Early yesterday evening I had just begun mowing the front lawn when I stopped to visit with a neighbor. When I resumed a few minutes later, the lawnmower started as usual but then quickly died. I tried again but the result was the same. The electric lawnmower is my pride and joy (see The Zen of mowing…) and it had never given me serious trouble before now so I was stumped. But not really. Deep down I knew the event that had put things in motion. A couple of weeks earlier, I had mowed the grass when it was exceptionally tall and wet. The mower had kept stalling out but I had persisted. I had finished my task but the machine hadn’t felt right since then.
I knew what I had to do. It was time to flip the mower over onto its side so that I could inspect what was going on underneath. My hypothesis was that there would be an accumulation of grass clippings lodged there which were preventing the blade from spinning efficiently and thus causing the mower to overheat.

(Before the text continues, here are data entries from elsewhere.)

-- ==== Sys2Proof/Config.lean ====
section
/-! DEFINITION. What this spec fixes as a parameter, and the free values (spec/00_scope.md R8,
spec/92_eei_decisions.md, spec/93_implementation_defined.md U1).

Fixed by literal types elsewhere, not repeated here: `DIGIT_BITS` 32, `NDIG` 64, `WDIG` 128 (`Word.lean`),
`NREG_N` 4 and `NREG_W` 4 (`Syntax.lean`: the masks of R63 and the addresses of R42 are written for 4),
`WADDR_BITS` 12, `CMD_BITS` 32 (`Word.lean`). `PLATFORM_BYTE_ORDER` is a parameter of a bridge outside
the block and no rule depends on it (R44). -/

namespace Sys2Proof.Config

/-- `HAS_SUBW` (R8, R68): whether the reserved opcodes 0x08 `SUBW` and 0x09 `CMPW` exist. -/
def hasSubw : Bool := false

/-- `ENCODE_PAD_FIRST_GROUP` (R8, R83; host codec only). -/
def encodePadFirstGroup : Bool := true

/-- `HEX_UPPER` (R8, R84; host codec only). -/
def hexUpper : Bool := false

/-- FREE VALUE (assumption 1). What a read of a digit that nothing has written since reset answers:
"an arbitrary 32-bit value that may differ between two reads" (R34, U1). The first argument is the
number of the read (the model's counter `State.draws`), the second the digit's index in its register.
It has no body: nothing can be proved of its value. -/
opaque freeDigit : Nat → Nat → Digit

end Sys2Proof.Config
end

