-- ==== Sys2Proof/Syntax.lean ====
section
/-! DEFINITION. The seven commands (spec/30_encoding.md R60, R63). One constructor per row of spec/opcode_table.json. -/

namespace Sys2Proof

/-- The number of a narrow register, `N0..N3` (R23). -/
abbrev NReg := Fin 4

/-- The number of a wide register, `W0..W3` (R25). -/
abbrev WReg := Fin 4

/-- A command. Which file a register number names is fixed by the opcode and the operand's position
(R61, R63), so it is fixed by the constructor. -/
inductive Instr where
  /-- `ADD Nd, Na, Nb` (R97). -/
  | add (rd ra rb : NReg)
  /-- `ADDW Wd, Wa, Wb` (R98). -/
  | addw (rd ra rb : WReg)
  /-- `SUB Nd, Na, Nb` (R107). -/
  | sub (rd ra rb : NReg)
  /-- `CMP Na, Nb` (R92). -/
  | cmp (ra rb : NReg)
  /-- `MULD Wd, Na, Nb[k]` (R115); `k` is a digit index, 0 the most significant (R65). -/
  | muld (rd : WReg) (ra rb : NReg) (k : Fin 64)
  /-- `SHLD Wd, Wa, p` (R122); `p` is a count of digit slots (R66). -/
  | shld (rd ra : WReg) (p : Fin 128)
  /-- `MUL Wd, Na, Nb` (R130). -/
  | mul (rd : WReg) (ra rb : NReg)
deriving DecidableEq, Repr

end Sys2Proof
end

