/-- R46, R47, R48: after a host write of a digit, a read of that address answers the written word, a read of
every other address answers what it answered before, and `CB` and `CMP` are as they were. For an address whose
digit nothing has written since reset the spec leaves that answer open (R34, R48); that it is the same free value
before and after is the model's choice, which numbers reads and not writes (log entry 1). -/
def Obligations.HostWriteThenRead : Prop :=
  ∀ (a b : Addr) (v : Digit) (s : State), (a ≤ 0x0FF ∨ (0x200 ≤ a ∧ a ≤ 0x3FF)) →
    ∃ t, hostWrite a v s = .next t ∧ answer a t = some (.okData v) ∧
      (b ≠ a → answer b t = answer b s) ∧ t.cb = s.cb ∧ t.cmp = s.cmp

/-- R141: an access errs in exactly three cases, each with its code; it records nothing anywhere, so the
state after it is the state before it but for the host's stream. -/
def Obligations.ErrorResponses : Prop :=
  ErrCause.unmapped.code = 1 ∧ ErrCause.accessKind.code = 2 ∧ ErrCause.illegalCommand.code = 3 ∧
  ∀ (s t : State) (e : Event) (rest : List Event) (c : ErrCause),
    s.pending = e :: rest → step s = .next t →
    (t.responses = s.responses ++ [.err c] ↔
      match c with
      | .unmapped => ∃ a, Unmapped a ∧ (e = .read a ∨ ∃ v, e = .write a v)
      | .accessKind => e = .read 0x400 ∨ ∃ v, e = .write 0x401 v
      | .illegalCommand => ∃ w, e = .write 0x400 w ∧ ¬∃ i, decode w = .ok i) ∧
    (t.responses = s.responses ++ [.err c] →
      t = { s with pending := rest, responses := s.responses ++ [.err c] })

/-- R140, R144: no step ever stops. The hardware continues after an error, and no legal command faults. -/
def Obligations.StepNeverStops : Prop :=
  (∀ (i : Instr) (s : State), ∃ t, exec i s = .next t) ∧ (∀ s : State, ∃ t, step s = .next t)

/-- R41, R48: each access is taken in the order the host issues it and gets exactly one response; with none
pending the block holds its state (R153; the model's choice, log entry 5). -/
def Obligations.OneResponsePerAccess : Prop :=
  ∀ s t : State, step s = .next t →
    (∀ e rest, s.pending = e :: rest →
      t.pending = rest ∧
      (e ≠ .reset → ∃ r, t.responses = s.responses ++ [r]) ∧ (e = .reset → t.responses = s.responses)) ∧
    (s.pending = [] → t = s)

/-- R166, D30: every run of the host's stream ends, after as many steps as it has events. -/
def Obligations.EveryRunEnds : Prop :=
  ∀ s : State, ∃ t, run s.pending.length s = .next t ∧ t.pending = []
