/-- A string no longer than the groups of `n` digits spells a number that `n` digits hold. -/
theorem exists_val_of_spells {n x : Nat} (hs : s.length ≤ 8 * n) (h : spells 0 s = some x) :
    ∃ v : Digits n, val v = x := by
  refine ⟨digitsOf n x, val_digitsOf_of_lt ?_⟩
  calc x < 16 ^ s.length := spells_lt h
    _ ≤ 16 ^ (8 * n) := Nat.pow_le_pow_right (by decide) hs
    _ = 2 ^ (32 * n) := sixteen_pow_eight_mul n

/-- The same with the value of the tail left open: a string spells a number only when its tail does. -/
theorem exists_placeChunk_iff (hj : j < 64) (hchunk : chunk.length ≤ 8) (htail : tail.length = 8 * j) :
    (∃ v, spells 0 tail = some (val v) ∧ placeChunk chunk ⟨63 - j, by omega⟩ v = .ok w) ↔
      spells 0 (chunk ++ tail) = some (val w) := by
  constructor
  · rintro ⟨v, hv, hw⟩
    exact (placeChunk_above_iff hj hchunk htail hv).1 hw
  · intro hw
    have happ := spells_append 0 chunk tail
    rw [hw, eq_comm, Option.bind_eq_some_iff] at happ
    obtain ⟨a, -, ha⟩ := happ
    rw [spells_eq_map, Option.map_eq_some_iff] at ha
    obtain ⟨y, hy, -⟩ := ha
    obtain ⟨v, rfl⟩ := exists_val_of_spells (n := 64) (by omega) hy
    exact ⟨v, hy, (placeChunk_above_iff hj hchunk htail hy).2 hw⟩

/-- The `j` chunks at the end of the string fill the `j` low-order slots. -/
theorem placeChunks_eq_ok_iff (hs : s.length ≤ 512) (hj : 8 * j ≤ s.length) :
    placeChunks s j = .ok w ↔ spells 0 (s.drop (s.length - 8 * j)) = some (val w) := by
  induction j generalizing w with
  | zero =>
    simp only [placeChunks, Nat.mul_zero, Nat.sub_zero, List.drop_length, spells, Except.ok.injEq, Option.some_inj]
    exact ⟨fun h => h ▸ (val_zero 64).symm, fun h => val_inj ((val_zero 64).trans h)⟩
  | succ j ih =>
    have hsplit : s.drop (s.length - 8 * (j + 1)) =
        (s.drop (s.length - 8 * (j + 1))).take 8 ++ s.drop (s.length - 8 * j) := by
      conv_lhs => rw [← List.take_append_drop 8 (s.drop (s.length - 8 * (j + 1))), List.drop_drop]
      congr 2
      omega
    rw [hsplit, ← exists_placeChunk_iff (j := j) (by omega) (List.length_take_le 8 _)
      (by rw [List.length_drop]; omega)]
    simp only [← ih (by omega), placeChunks]
    cases placeChunks s j <;> simp

/-- R81: within its length bound `Decode` answers exactly the value that the string spells. -/
theorem hexDecode_eq_ok_iff (hs : s.length ≤ 512) : hexDecode s = .ok w ↔ spells 0 s = some (val w) := by
  have hplace := fun v => placeChunks_eq_ok_iff (w := v) hs (Nat.mul_div_le s.length 8)
  have hrest : s.length - 8 * (s.length / 8) = s.length % 8 := by omega
  rw [hrest] at hplace
  simp only [hexDecode, if_neg (Nat.not_lt.2 hs)]
  by_cases hm : 0 < s.length % 8
  · conv_rhs => rw [← List.take_append_drop (s.length % 8) s]
    rw [← exists_placeChunk_iff (j := s.length / 8) (by omega) (by rw [List.length_take]; omega)
      (by rw [List.length_drop]; omega)]
    simp only [← hplace, if_pos hm]
    cases placeChunks s (s.length / 8) <;> simp
  · rw [Nat.eq_zero_of_not_pos hm, List.drop_zero] at hplace
    simp only [← hplace, if_neg hm]
    cases placeChunks s (s.length / 8) <;> simp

What I found was much worse – a beyond astonishing amount of muck. (I’m not sure I even knew what muck was until I saw this substance!) I was chagrined…clearly I had not been maintaining the mower the way I was meant to. The truth was that I had never, not once in two years, turned the mower over before yesterday – no inspections, no routine cleanings. I had deliberately turned a blind eye towards what I couldn’t see. As long as it kept running, I kept my eyes straight ahead and kept pushing.
Which got me thinking. Have I been doing the same thing with my body? Are there ways that I’m currently not taking care of myself to the best of my ability? Am I eating too much of the wrong foods and not enough of the right foods? Are there supplements that I should be taking? Should I be fasting? Should I be seeing an acupuncturist regularly? The similarity between the lawnmower and myself seemed painfully obvious. Because suddenly, I find I have a laundry-list of ailments – a torn rotator cuff, out-of-the-blue hip issues, and a painful big toe; also a noticeable decline in flexibility and energy level; in general, out of sorts and not quite right.
Yesterday at the beginning of yoga class, the instructor asked us to silently set an intention for that day’s practice. I chose “acceptance” because during previous classes I’d spent the entire time being pissed off at the postures I couldn’t hold and at the various body parts which were hurting. It was my first tentative step towards moving beyond anger and denial.
Although acceptance is important, I now have a sense of urgency about pursuing this new line of thinking. Are there preventable and reversible things going on inside me right now about which I’m unaware….things that are acting like muck and slowing me down? Things which will ultimately reach a critical mass and cause a major malfunction? And, if so, how should I begin the demucking process?
The story of my lawnmower has a happy ending. I did get rid of the muck (well, most of it). When I tentatively tried restarting the mower, much to my surprise and delight, it started right up and felt better to operate than it had in a long while.